Дядька остановился у дверей и начал придирчиво осматривать стражников, ища любые, даже самые мелкие огрехи.
Когда я вошёл, Юрий мгновенно обернулся. В его огромных, тёмных глазах вспыхнул такой неподдельный восторг, перемешанный с благоговением, что мне на миг стало не по себе. Для него я был не просто старшим братом. Я был тем самым божеством, что одним прикосновением разорвало пелену его персональной тишины.
Он торопливо, путаясь в полах своей расшитой рубашки, подхватил небольшую серебряную чашу и, закусив нижнюю губу от усердия, приблизился к ко мне.
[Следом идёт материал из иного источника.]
-- ==== Sys2Proof/Laws/State.lean ====
section
/-! SUPPORT. What each named update of the state writes, field by field: true by rfl, for simp. Only the fields an
update writes, and the ones later proofs ask about, are listed one by one; the rest is said once by an equation
of the whole state. -/

namespace Sys2Proof.Machine

/-! ## `recordEvent` -/

@[simp] theorem recordEvent_history (e : Event) (s : State) :
    (recordEvent e s).bus.history = s.bus.history ++ [e] := rfl
@[simp] theorem recordEvent_script (e : Event) (s : State) : (recordEvent e s).bus.script = s.bus.script := rfl
@[simp] theorem recordEvent_device (e : Event) (s : State) : (recordEvent e s).bus.device = s.bus.device := rfl
@[simp] theorem recordEvent_draws (e : Event) (s : State) : (recordEvent e s).draws = s.draws := rfl

/-- `recordEvent` writes the history and nothing else. -/
theorem recordEvent_frame (e : Event) (s : State) : recordEvent e s = { s with bus := (recordEvent e s).bus } := rfl

/-! ## `putBytes`, `dropBytes` -/

@[simp] theorem putBytes_rxbuf (k : Nat) (bs : List Byte) (s : State) :
    (putBytes k bs s).rxbuf = writeBytes k bs s.rxbuf := rfl
@[simp] theorem putBytes_rxv (k : Nat) (bs : List Byte) (s : State) :
    (putBytes k bs s).rxv = s.rxv ||| rangeMask k bs.length := rfl

/-- `putBytes` writes the receive buffer and its valid bits and nothing else. -/
theorem putBytes_frame (k : Nat) (bs : List Byte) (s : State) :
    putBytes k bs s = { s with rxbuf := (putBytes k bs s).rxbuf, rxv := (putBytes k bs s).rxv } := rfl

@[simp] theorem dropBytes_rxbuf (k n : Nat) (s : State) :
    (dropBytes k n s).rxbuf = writeBytes k (freeBytes s.draws n) s.rxbuf := rfl
@[simp] theorem dropBytes_rxv (k n : Nat) (s : State) : (dropBytes k n s).rxv = s.rxv &&& ~~~rangeMask k n := rfl
@[simp] theorem dropBytes_draws (k n : Nat) (s : State) : (dropBytes k n s).draws = s.draws + n := rfl

/-- `dropBytes` writes the receive buffer, its valid bits and the count of draws, and nothing else. -/
theorem dropBytes_frame (k n : Nat) (s : State) :
    dropBytes k n s = { s with
      rxbuf := (dropBytes k n s).rxbuf, rxv := (dropBytes k n s).rxv, draws := (dropBytes k n s).draws } := rfl

/-! ## `clearSession` -/

@[simp] theorem clearSession_calValid (s : State) : (clearSession s).calValid = false := rfl
@[simp] theorem clearSession_rawValid (s : State) : (clearSession s).rawValid = false := rfl
@[simp] theorem clearSession_tfValid (s : State) : (clearSession s).tfValid = false := rfl
@[simp] theorem clearSession_tValid (s : State) : (clearSession s).tValid = false := rfl
@[simp] theorem clearSession_pValid (s : State) : (clearSession s).pValid = false := rfl
@[simp] theorem clearSession_hValid (s : State) : (clearSession s).hValid = false := rfl
@[simp] theorem clearSession_idValid (s : State) : (clearSession s).idValid = false := rfl
@[simp] theorem clearSession_warnId (s : State) : (clearSession s).warnId = false := rfl
@[simp] theorem clearSession_ovf (s : State) : (clearSession s).ovf = false := rfl
@[simp] theorem clearSession_pGuard (s : State) : (clearSession s).pGuard = false := rfl
@[simp] theorem clearSession_pollTimeout (s : State) : (clearSession s).pollTimeout = false := rfl
@[simp] theorem clearSession_rxv (s : State) : (clearSession s).rxv = 0 := rfl
@[simp] theorem clearSession_pollCnt (s : State) : (clearSession s).pollCnt = 0 := rfl
@[simp] theorem clearSession_sess (s : State) : (clearSession s).sess = s.sess := rfl
@[simp] theorem clearSession_busHeld (s : State) : (clearSession s).busHeld = s.busHeld := rfl
@[simp] theorem clearSession_err (s : State) : (clearSession s).err = s.err := rfl
@[simp] theorem clearSession_errCmd (s : State) : (clearSession s).errCmd = s.errCmd := rfl
@[simp] theorem clearSession_errStep (s : State) : (clearSession s).errStep = s.errStep := rfl
@[simp] theorem clearSession_lastCmd (s : State) : (clearSession s).lastCmd = s.lastCmd := rfl
@[simp] theorem clearSession_devSel (s : State) : (clearSession s).devSel = s.devSel := rfl
@[simp] theorem clearSession_cfg (s : State) : (clearSession s).cfg = s.cfg := rfl
@[simp] theorem clearSession_hostq (s : State) : (clearSession s).hostq = s.hostq := rfl
@[simp] theorem clearSession_reads (s : State) : (clearSession s).reads = s.reads := rfl
@[simp] theorem clearSession_bus (s : State) : (clearSession s).bus = s.bus := rfl
@[simp] theorem clearSession_hung (s : State) : (clearSession s).hung = s.hung := rfl

/-! ## `loadCal`, `newCycle`, `raiseOvf` -/

@[simp] theorem newCycle_rawValid (s : State) : (newCycle s).rawValid = true := rfl
@[simp] theorem newCycle_tfValid (s : State) : (newCycle s).tfValid = false := rfl
@[simp] theorem newCycle_tValid (s : State) : (newCycle s).tValid = false := rfl
@[simp] theorem newCycle_pValid (s : State) : (newCycle s).pValid = false := rfl
@[simp] theorem newCycle_hValid (s : State) : (newCycle s).hValid = false := rfl

/-- `newCycle` writes five valid bits and nothing else. -/
theorem newCycle_frame (s : State) :
    newCycle s = { s with rawValid := true, tfValid := false, tValid := false, pValid := false, hValid := false } := rfl

@[simp] theorem raiseOvf_ovf (b : Bool) (s : State) : (raiseOvf b s).ovf = (s.ovf || b) := rfl

/-- `raiseOvf` writes `OVF` and nothing else. -/
theorem raiseOvf_frame (b : Bool) (s : State) : raiseOvf b s = { s with ovf := s.ovf || b } := rfl

end Sys2Proof.Machine
end

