-- ==== Sys2Proof/Laws/Script.lean ====
section
/-! SUPPORT. The transport calls and the micro-operations when the environment has chosen their answers: one equation
each, for a call that is answered as asked and for one that is not. -/

namespace Sys2Proof.Machine

/-- The parameters the machine is built with meet the launch premises of 00_scope.md R7 and R9. -/
theorem params_wf : Config.params.wf = true := by
  have hlt := Config.pollMaxLessOne.isLt
  have h1 : 1 ≤ Config.params.pollMax := by
    show 1 ≤ Config.pollMaxLessOne.val + 1
    omega
  have h2 : Config.params.pollMax ≤ 65535 := by
    show Config.pollMaxLessOne.val + 1 ≤ 65535
    omega
  unfold Params.wf
  rw [decide_eq_true h1, decide_eq_true h2]
  decide

/-! ## One call -/

/-- A call whose answer is chosen takes that answer from the script and records it; nothing else changes. -/
theorem ask_reply {α : Type} (ofReply : Reply → α) (dev : RefDevice → α × RefDevice) (free : Nat → α) (event : α → Event)
    {s : State} {r : Reply} {rest : List Scripted} (h : s.bus.script = .reply r :: rest) :
    ask ofReply dev free event s = .ok (ofReply r) (s.afterCalls rest [event (ofReply r)]) := by
  rw [ask, h]
  rfl

/-- A call that never returns leaves the script without it and changes nothing else. -/
theorem ask_never {α : Type} (ofReply : Reply → α) (dev : RefDevice → α × RefDevice) (free : Nat → α) (event : α → Event)
    {s : State} {rest : List Scripted} (h : s.bus.script = .never :: rest) :
    ask ofReply dev free event s = .hung (s.afterCalls rest []) := by
  rw [ask, h]
  simp [State.afterCalls]

/-- With nothing scripted and the reference device attached, the device answers. -/
theorem ask_of_device {α : Type} (ofReply : Reply → α) (dev : RefDevice → α × RefDevice) (free : Nat → α)
    (event : α → Event) {s : State} {d : RefDevice} (h : s.bus.script = []) (hd : s.bus.device = some d) :
    ask ofReply dev free event s =
      .ok (dev d).1 { s with bus :=
        { script := [], device := some (dev d).2, history := s.bus.history ++ [event (dev d).1] } } := by
  rw [ask, h]
  simp only [askDevice, hd, recordEvent, h]

@[simp] theorem State.afterCalls_script (s : State) (rest : List Scripted) (es : List Event) :
    (s.afterCalls rest es).bus.script = rest := rfl
@[simp] theorem State.afterCalls_history (s : State) (rest : List Scripted) (es : List Event) :
    (s.afterCalls rest es).bus.history = s.bus.history ++ es := rfl

/-- Calls in a row are the calls of both, in order. -/
@[simp] theorem State.afterCalls_afterCalls (s : State) (r r' : List Scripted) (es es' : List Event) :
    (s.afterCalls r es).afterCalls r' es' = s.afterCalls r' (es ++ es') := by
  simp [State.afterCalls]

/-! ## `DevWrite1` (20_memory.md R65) -/

theorem devWrite1_ok (step : Nat) (a v : Byte) {s : State} {rest : List Scripted}
    (h : s.bus.script = .reply (.count 2) :: rest) :
    devWrite1 step a v s = .ok () (s.afterCalls rest [.tWrite [a, v] 2]) := by
  rw [devWrite1, tWrite, ask_reply _ _ _ _ h]
  rfl

theorem devWrite1_bad (step : Nat) (a v : Byte) {s : State} {c : Int} {rest : List Scripted} (hc : c ≠ 2)
    (h : s.bus.script = .reply (.count c) :: rest) :
    devWrite1 step a v s = .raised .ioError step (s.afterCalls rest [.tWrite [a, v] c]) := by
  rw [devWrite1, tWrite, ask_reply _ _ _ _ h]
  exact if_neg hc

/-! ## `DevBurst` (20_memory.md R66) -/

theorem devBurst_ok (step : Nat) (a : Byte) {n : Nat} {s : State} {bs : List Byte} {rest : List Scripted}
    (hl : bs.length = n) (h : s.bus.script = burstAnswers bs ++ rest) :
    devBurst step a n s = .ok bs (s.afterCalls rest (burstEvents a bs)) := by
  subst hl
  rw [devBurst, tWrite, ask_reply _ _ _ _ h]
  simp only [Run.bind, Reply.asCount, if_true]
  rw [tRead, ask_reply _ _ _ _ rfl]
  simp only [Reply.asBytes, Option.getD_some, if_true, State.afterCalls_afterCalls]
  rfl

theorem devBurst_bad_write (step : Nat) (a : Byte) (n : Nat) {s : State} {c : Int} {rest : List Scripted} (hc : c ≠ 1)
    (h : s.bus.script = .reply (.count c) :: rest) :
    devBurst step a n s = .raised .ioError step (s.afterCalls rest [.tWrite [a] c]) := by
  rw [devBurst, tWrite, ask_reply _ _ _ _ h]
  exact if_neg hc

theorem devBurst_bad_read (step : Nat) (a : Byte) (n : Nat) {s : State} {r : Reply} {rest : List Scripted}
    (hn : (r.asBytes.getD []).length ≠ n) (h : s.bus.script = .reply (.count 1) :: .reply r :: rest) :
    devBurst step a n s =
      .raised .ioError (step + 1) (s.afterCalls rest [.tWrite [a] 1, .tRead n r.asBytes]) := by
  rw [devBurst, tWrite, ask_reply _ _ _ _ h]
  simp only [Run.bind, Reply.asCount, if_true]
  rw [tRead, ask_reply _ _ _ _ rfl]
  simp only [if_neg hn, State.afterCalls_afterCalls]
  rfl

/-! ## A burst into the receive buffer (10_state.md R32) -/

theorem burstInto_ok (step : Nat) (a : Byte) {n : Nat} (k : Nat) {s : State} {bs : List Byte} {rest : List Scripted}
    (hl : bs.length = n) (h : s.bus.script = burstAnswers bs ++ rest) :
    burstInto step a n k s = .ok bs (putBytes k bs (s.afterCalls rest (burstEvents a bs))) := by
  rw [burstInto, devBurst_ok step a hl h]

theorem burstInto_bad_write (step : Nat) (a : Byte) (n k : Nat) {s : State} {c : Int} {rest : List Scripted} (hc : c ≠ 1)
    (h : s.bus.script = .reply (.count c) :: rest) :
    burstInto step a n k s = .raised .ioError step (dropBytes k n (s.afterCalls rest [.tWrite [a] c])) := by
  rw [burstInto, devBurst_bad_write step a n hc h]

theorem burstInto_bad_read (step : Nat) (a : Byte) (n k : Nat) {s : State} {r : Reply} {rest : List Scripted}
    (hn : (r.asBytes.getD []).length ≠ n) (h : s.bus.script = .reply (.count 1) :: .reply r :: rest) :
    burstInto step a n k s =
      .raised .ioError (step + 1) (dropBytes k n (s.afterCalls rest [.tWrite [a] 1, .tRead n r.asBytes])) := by
  rw [burstInto, devBurst_bad_read step a n hn h]

end Sys2Proof.Machine
end

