/-! ## Session commands -/

/-- V-S1. -/
theorem test_open :
    after (fun t => (statusWord t, t.bus.history))
      (step (given 0x01000000 { fresh with bus := ⟨[.reply .ok, .reply .ok], none, []⟩ })) =
    some (0x00001001, [.busOpen 0 true, .addrSelect 0 true]) := by decide
/-- V-S2. -/
theorem test_open_fails :
    after (fun t => (statusWord t, t.errCmd, errInfoWord t))
      (step (given 0x01000000 { fresh with bus := ⟨[.reply .fail], none, []⟩ })) =
    some (0x00010002, 0x01000000, 0x00010000) := by decide
/-- V-S3, after the failed `AddrSelect`. -/
theorem test_close :
    after (fun t => (statusWord t, t.bus.history))
      (step (given 0x02000000 { fresh with sess := .aborted, busHeld := true, err := .transportError })) =
    some (0x00010000, [.busClose]) := by decide
/-- V-S6. -/
theorem test_close_while_closed :
    after (fun t => (statusWord t, t.bus.history)) (step (given 0x02000000 fresh)) = some (0x00000000, []) := by decide
/-- V-S5. -/
theorem test_nop_while_aborted :
    after (fun t => (statusWord t, t.errStep))
      (step (given 0x00000000 { opened with sess := .aborted, err := .orderViolation, errStep := 0xFFFF })) =
    some (0x00041002, 0xFFFF) := by decide
/-- V-E2: the illegal word goes before the session state. -/
theorem test_illegal_word :
    after (fun t => (statusWord t, errInfoWord t)) (step (given 0x12002200 fresh)) = some (0x00030000, 0x0003FFFF) := by
  decide

/-! ## Transport commands -/

/-- V-X1. -/
theorem test_wr1 :
    after (fun t => (statusWord t, t.bus)) (exec (.wr1 0xF4 0x27) (attached [])) =
    some (0x00001001, ⟨[], some ⟨[(0xF4, 0x27)], 0xF5, true⟩, [.tWrite [0xF4, 0x27] 2]⟩) := by decide
/-- V-X2, the answer -1. -/
theorem test_wr1_fails :
    after (fun t => (statusWord t, t.errCmd, errInfoWord t))
      (step (given 0x10F40027 (answering [.reply (.count (-1))]))) =
    some (0x00021002, 0x10F40027, 0x00020000) := by decide
/-- V-X3. -/
theorem test_rd1 :
    after (fun t => (t.rxbuf[0], t.rxv, t.bus.history)) (exec (.rd1 0xD0) (attached [(0xD0, 0x60)])) =
    some (0x60, 1, [.tWrite [0xD0] 1, .tRead 1 (some [0x60])]) := by decide
/-- V-X4, the second burst. -/
theorem test_brd :
    after (fun t => (t.rxv, t.rxbuf[25], t.rxbuf[26], t.rxbuf[32]))
      (exec (.brd 0xE1 7 26) { answering (burstAnswers blockB) with rxbuf := buffer blockA, rxv := 0x3FFFFFF }) =
    some (0x1FFFFFFFF, 0x4B, 0x6F, 0x1E) := by decide +kernel
/-- V-X5: six bytes of seven. -/
theorem test_brd_short :
    after (fun t => (statusWord t, errInfoWord t, t.rxv))
      (exec (.brd 0xE1 7 26)
        { answering [.reply (.count 1), .reply (.bytes (blockB.take 6))] with rxv := 0x3FFFFFF }) =
    some (0x00021002, 0x00020001, 0x3FFFFFF) := by decide

/-! ## Fixed programs -/

/-- V-Q1, both cases. -/
theorem test_chkid :
    after (fun t => (statusWord t, t.chipId)) (exec .chkid (attached [(0xD0, 0x60)])) = some (0x00003001, 0x60) ∧
    after (fun t => (statusWord t, t.chipId)) (exec .chkid (attached [(0xD0, 0x58)])) = some (0x00003101, 0x58) := by
  decide
/-- V-Q2. -/
theorem test_ldcal :
    after (fun t => (statusWord t, t.cal)) (exec .ldcal (answering (burstAnswers blockA ++ burstAnswers blockB))) =
    some (0x00001005, vectorCal) := by decide +kernel
/-- P3, step 3 (without the identity check before it). -/
theorem test_ldcal_short_block_b :
    after (fun t => (statusWord t, errInfoWord t, t.rxv))
      (exec .ldcal
        (answering (burstAnswers blockA ++ [.reply (.count 1), .reply (.bytes (blockB.take 6))]))) =
    some (0x00021002, 0x00020003, 0x3FFFFFF) := by decide
/-- V-Q3. -/
theorem test_cfg :
    after (·.bus.history) (exec .cfg (attached [])) =
    some [.tWrite [0xF2, 0x01] 2, .tWrite [0xF4, 0x27] 2, .tWrite [0xF5, 0xA0] 2] := by decide
/-- V-Q3, the second write answered 0. -/
theorem test_cfg_fails :
    after (fun t => (statusWord t, errInfoWord t, t.bus.history))
      (exec .cfg (answering [.reply (.count 2), .reply (.count 0)])) =
    some (0x00021002, 0x00020001, [.tWrite [0xF2, 0x01] 2, .tWrite [0xF4, 0x27] 0]) := by decide
/-- S3, V-Q4. -/
theorem test_poll :
    after (fun t => (statusWord t, t.pollCnt, t.rxbuf[0], t.bus.history.length))
      (exec .poll
        (answering (([0x08, 0x08, 0x08, 0x00] : List Byte).flatMap fun b => burstAnswers [b]))) =
    some (0x00001001, 4, 0x00, 12) := by decide
/-- S4, V-Q6. -/
theorem test_poll_times_out :
    after (fun t => (statusWord t, t.pollCnt, t.bus.history.countP Event.isRead, t.bus.history.length))
      (exec .poll (attached [(0xF3, 0x0C)])) =
    some (0x00001801, 10, 10, 31) := by decide
/-- V-Q8, V-U4. -/
theorem test_rdraw :
    after (fun t => (statusWord t, t.adcP, t.adcT, t.adcH))
      (exec .rdraw { answering (burstAnswers sample) with tfValid := true, tValid := true }) =
    some (0x00001009, 415148, 519888, 30000) := by decide
/-- R139: a short burst changes no raw count and no valid bit. -/
theorem test_rdraw_short :
    after (fun t => (statusWord t, t.adcP, t.rxv))
      (exec .rdraw { loaded with bus := ⟨[.reply (.count 1), .reply (.bytes [])], none, []⟩, rxv := 0x1FF }) =
    some (0x0002101E, 415148, 0x100) := by decide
— Г-государь… брате… — его голос, всё ещё неуверенный, ломающийся, ибо он только-только учился извлекать из себя осмысленные звуки, прозвучал в тишине палат трогательно и звонко. — В-вкушай. Тёплое.
В серебряной чаше, что он протянул мне, дымилась уже не прежняя безвкусная овсяная слизь, а густая, туго заваренная пшённая каша, в которой медленно таял щедрый кусок масла, истекая золотом. Наконец-то, я мог позволить себе не просто выживать, а есть по-настоящему, восстанавливая силы.
Я опустился в массивное кресло за столом и принял тяжёлую чашу из его маленьких, напряжённых рук. Наши пальцы на миг соприкоснулись, и он тут же благоговейно отдёрнул свои, словно обжёгшись о святыню, и шагнул назад, под спасительную сень широкого опашня Аграфены. Та немедля положила тяжёлую, красную от вечной работы руку ему на плечо, будто бросая якорь, чтобы удержать его маленький кораблик в бушующем море моего присутствия.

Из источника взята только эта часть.